My specs: rx 5700, ryzen 5700x, 64 ram

Good afternoon, @sternetur_tinea! It has been a few weeks since you posted, but I figured I’d try to take a stab at your request.

My first reaction was that 11 subdivision levels is overkill. The number of faces per level of quad subdivision is calculated by: f(4ˡ) where f is the number of faces and l is the number of subdivision levels. Even a single quad face subdivided 11 times is over 4 million faces/8 million triangles.

In your 10-level screenshot, in the bottom right, it says that you have 3.5GB of VRAM free. When you go to 11 levels in the next picture, it says you have -6.1 (that’s negative 6.1) GB free. I don’t fully know what happens when you go into the negative gigs of free VRAM, but crashes or memory corruption are well within the realm of possibility. When I googled the RX 5700, it says it only has 8GB of GDDR6 RAM, so my recommendation would be to try to stay below that.

This is just a single object in your scene - I can’t imagine multiple objects with geometry this dense.

My question is, why so many levels?

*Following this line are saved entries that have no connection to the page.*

-- ==== Sys2Proof/Certificates/Slice0/Obligations.lean ====
section
/-! DEFINITION. The statements for the provers. Each docstring names the rule of spec/ it formalises. -/

open Sys2Proof Sys2Proof.Machine

/-- The command is a discontinuity for the channel: another direction, or a jump of more than
`DIRECTION_RESET_THRESHOLD_RPM` (R216, R220). -/
abbrev Sys2Proof.Spec.Discontinuous (cfg : Config) (dir : BitVec 2) (rpm : Nat) (c : MotorChannel) : Prop :=
  c.prevDirection ≠ dir ∨
    cfg.directionResetThresholdRpm < max rpm c.prevCommandedTarget.toNat - min rpm c.prevCommandedTarget.toNat

/-- The elapsed time of R16 in seconds, exact: `max(now - last, DT_MIN_US) / 1000000`. -/
abbrev Sys2Proof.Spec.seconds (cfg : Config) (now last : Nat) : ℚ :=
  ((max (now - last) cfg.dtMinUs : ℕ) : ℚ) / 1000000

/-- The channel a drive tick leaves in the reference numerics, in one closed formula over the channel it finds (R216,
R220 with R219, R150, R156, R170, R180, R201, R203): `dir` the direction code, `e1` and `e2` the direction levels.
Written without the model's micro-operations; the ramp is R170's `clamp(d, -step, step)`. -/
def Sys2Proof.Spec.driveResult (cfg : Config) (now : Nat) (dir : BitVec 2) (e1 e2 : BitVec 1)
    (rpm : Nat) (c : MotorChannel) : MotorChannel :=
  let ie0 : ℚ := if Sys2Proof.Spec.Discontinuous cfg dir rpm c then 0 else c.integralError
  let pe0 : ℚ := if Sys2Proof.Spec.Discontinuous cfg dir rpm c then 0 else c.prevError
  let dt : ℚ := Sys2Proof.Spec.seconds cfg now c.lastLoopTime
  let rpm1 : ℚ := ((c.position - c.prevPosition : ℕ) : ℚ) / dt / cfg.pulsesPerRev * 60
  let rpm2 : ℚ := c.interruptVelocity / cfg.pulsesPerRev * 60
  let f1 : ℚ := cfg.lpfA * c.filter1.filteredVelocity + cfg.lpfB * rpm1 + cfg.lpfB * c.filter1.prevRawVelocity
  let f2 : ℚ := cfg.lpfA * c.filter2.filteredVelocity + cfg.lpfB * rpm2 + cfg.lpfB * c.filter2.prevRawVelocity
  let eff : ℚ := c.smoothedTarget +
    max (-(cfg.rampRate * dt)) (min (cfg.rampRate * dt) ((rpm : ℚ) - c.smoothedTarget))
  let e : ℚ := eff - f1
  let ie : ℚ := max (-cfg.integralClamp)
    (min cfg.integralClamp (if |e| < cfg.loopDeadbandRpm then ie0 + e * dt else ie0))
  let u : ℚ := cfg.kp * e + cfg.ki * ie + cfg.kd * ((e - pe0) / dt)
  { c with
    lastLoopTime := now
    prevPosition := c.position
    filter1 := ⟨f1, rpm1⟩
    filter2 := ⟨f2, rpm2⟩
    integralError := ie
    prevError := e
    smoothedTarget := eff
    prevCommandedTarget := BitVec.ofNat 9 rpm
    prevDirection := dir
    duty := BitVec.ofNat 8 (min ⌊|u| + 1 / 2⌋.toNat cfg.outputClamp)
    en1 := e1
    en2 := e2 }

/-- The same tick over any numerics `N` (R15): the operations of R150, R156, R170, R180 and R201 one by one, in the
order the rules write them; none where one of them is not finite (U6). What is no operation of `N` is exact
(log entry 7). -/
def Sys2Proof.Spec.driveOps (N : Numerics) (cfg : Config) (now : Nat) (dir : BitVec 2) (e1 e2 : BitVec 1)
    (rpm : Nat) (c : MotorChannel) : Option MotorChannel := do
  let ie0 : ℚ := if Sys2Proof.Spec.Discontinuous cfg dir rpm c then 0 else c.integralError
  let pe0 : ℚ := if Sys2Proof.Spec.Discontinuous cfg dir rpm c then 0 else c.prevError
  let dt ← N .div ((max (now - c.lastLoopTime) cfg.dtMinUs : ℕ) : ℚ) 1000000
  let v1 ← N .div ((c.position - c.prevPosition : ℕ) : ℚ) dt
  let r1 ← N .div v1 cfg.pulsesPerRev
  let rpm1 ← N .mul r1 60
  let r2 ← N .div c.interruptVelocity cfg.pulsesPerRev
  let rpm2 ← N .mul r2 60
  let a1 ← N .mul cfg.lpfA c.filter1.filteredVelocity
  let b1 ← N .mul cfg.lpfB rpm1
  let c1 ← N .mul cfg.lpfB c.filter1.prevRawVelocity
  let ab1 ← N .add a1 b1
  let f1 ← N .add ab1 c1
  let a2 ← N .mul cfg.lpfA c.filter2.filteredVelocity
  let b2 ← N .mul cfg.lpfB rpm2
  let c2 ← N .mul cfg.lpfB c.filter2.prevRawVelocity
  let ab2 ← N .add a2 b2
  let f2 ← N .add ab2 c2
  let step ← N .mul cfg.rampRate dt
  let d ← N .sub (rpm : ℚ) c.smoothedTarget
  let eff ← (if step < d then N .add c.smoothedTarget step
    else if d < -step then N .sub c.smoothedTarget step else some (rpm : ℚ))
  let e ← N .sub eff f1
  let sum ← (if |e| < cfg.loopDeadbandRpm then (N .mul e dt).bind (fun x => N .add ie0 x) else some ie0)
  let ie := min (max sum (-cfg.integralClamp)) cfg.integralClamp
  let de ← N .sub e pe0
  let deriv ← N .div de dt
  let p ← N .mul cfg.kp e
  let i ← N .mul cfg.ki ie
  let k ← N .mul cfg.kd deriv
  let pi ← N .add p i
  let u ← N .add pi k
  let half ← N .add |u| (1 / 2)
  return { c with
    lastLoopTime := now
    prevPosition := c.position
    filter1 := ⟨f1, rpm1⟩
    filter2 := ⟨f2, rpm2⟩
    integralError := ie
    prevError := e
    smoothedTarget := eff
    prevCommandedTarget := BitVec.ofNat 9 rpm
    prevDirection := dir
    duty := BitVec.ofNat 8 (min ⌊half⌋.toNat cfg.outputClamp)
    en1 := e1
    en2 := e2 }

/-- How a request of channel `ch` ends that computed the record `r`: with that record in place of the channel's and
nothing else changed, or, where its numerics was not finite, in the fault of U6. -/
def Sys2Proof.Spec.ended (s : State) (ch : Channel) (r : Option MotorChannel) : Host.Outcome State Fault Refusal :=
  match r with
  | some c => .next (s.setChan ch c)
  | none => .fault (.nonFinite ch)

/-- A channel with every field zero (R47, R290). -/
def Sys2Proof.Spec.zeroChannel : MotorChannel :=
  { position := 0, interruptVelocity := 0, lastInterruptTime := 0, lastLoopTime := 0, prevPosition := 0,
    filter1 := ⟨0, 0⟩, filter2 := ⟨0, 0⟩, integralError := 0, prevError := 0, smoothedTarget := 0,
    prevCommandedTarget := 0, prevDirection := 0, duty := 0, en1 := 0, en2 := 0 }

/-- A channel stopped by `STOP` (R217): the seven fields it writes, every other field as before. -/
def Sys2Proof.Spec.stopped (c : MotorChannel) : MotorChannel :=
  { c with en1 := 0, en2 := 0, duty := 0, integralError := 0, prevError := 0, prevCommandedTarget := 0,
           prevDirection := 0 }

/-! ### Encoding -/

/-- The decoder reads back every well-formed request from its word (R93, R94, R95, R99). -/
def Obligations.DecodeEncodeRoundTrip : Prop :=
  ∀ i : Instr, i.WellFormed → decode (encode i) = .ok i

/-- A word that decodes is the word of the request it decodes to: no bit of it is lost (R93, R94, R95). For a `STOP` word
this rests on the model's choice (log entry 12): the two rows of `STOP` are two constructors and both keep the `rpm`
field, which R107 prints and R99 drops. -/
def Obligations.DecodedWordIsTheEncoding : Prop :=
  ∀ (w : ReqWord) (i : Instr), decode w = .ok i → i.WellFormed ∧ encode i = w

/-- The decoder agrees with the opcode table's match and mask, and no word matches two rows (R95). -/
def Obligations.DecoderAgreesWithTheOpcodeTable : Prop :=
  (∀ (w : ReqWord) (i : Instr), decode w = .ok i → i.row ∈ opcodeTable ∧ w &&& i.row.mask = i.row.pattern) ∧
    (∀ (w : ReqWord) (r : TableRow), r ∈ opcodeTable → w &&& r.mask = r.pattern →
      ∃ i, decode w = .ok i ∧ i.row = r) ∧
    ∀ w : ReqWord, opcodeTable.Pairwise (fun r q => ¬ (w &&& r.mask = r.pattern ∧ w &&& q.mask = q.pattern))

/-- The example encodings of R97, both ways. -/
def Obligations.ExampleWordsEncodeAndDecode : Prop :=
  ∀ p ∈ ([(.stop .m1 0, 0x0000#16), (.stop .m2 0, 0x1000#16), (.fwd .m1 120, 0x0278#16),
      (.fwd .m1 500, 0x03F4#16), (.rev .m2 80, 0x1450#16), (.rev .m1 0, 0x0400#16),
      (.stopCode3 .m2 0, 0x1600#16), (.edge .m1, 0x2000#16), (.edge .m2, 0x3000#16), (.snap .m1, 0x4000#16),
      (.snap .m2, 0x5000#16), (.rst, 0x6000#16)] : List (Instr × ReqWord)),
    encode p.1 = p.2 ∧ decode p.2 = .ok p.1

/-- The reserved words are exactly R100's, and `step` refuses each (R100). -/
def Obligations.ReservedWordsAreRefused : Prop :=
  (∀ w : ReqWord, (∃ why, decode w = .error why) ↔
    (4 ≤ w.toNat / 8192 ∨ (w.toNat / 8192 = 0 ∧ w.toNat / 2048 % 2 = 1) ∨
      ((w.toNat / 8192 = 1 ∨ w.toNat / 8192 = 2) ∧ w.toNat % 4096 ≠ 0) ∨
      (w.toNat / 8192 = 3 ∧ w.toNat % 8192 ≠ 0))) ∧
    ∀ (s : State) (r : Request) (rest : List Request) (why : Reserved), s.requests = r :: rest →
      r.now < 2 ^ s.config.timeW → s.nowUs ≤ r.now → decode r.word = .error why →
      step s = .refused (.reservedWord why)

If you are trying to get your surface smooth, you could use fewer levels of subdivision (like 2 or 3) and shade your surface smooth. In Object Mode, select your object, press F3, type Shade Smooth, and select it from the list. This achieves the smooth look without demolishing your VRAM budget.

I also gather that you added a Cone object to your scene, but you are trying to reach more of a spheroid final result. I might recommend using either a cube that you’ve performed a To Sphere operation on or an Icosphere as your base object. That avoids the potential pole geometry of subdividing the point of a cone with more or less than 4 faces. In mesh topology, a vertex that connects more or less than 4 edges is called a “pole”, and at least historically, the algorithm that subdivides the mesh sometimes struggles with pole geometry.

See this page on fixing pole geometry from topologyguides.com:
https://topologyguides.com/manipulating-edge-poles

I hope this helps, and please let us know if you have any further questions.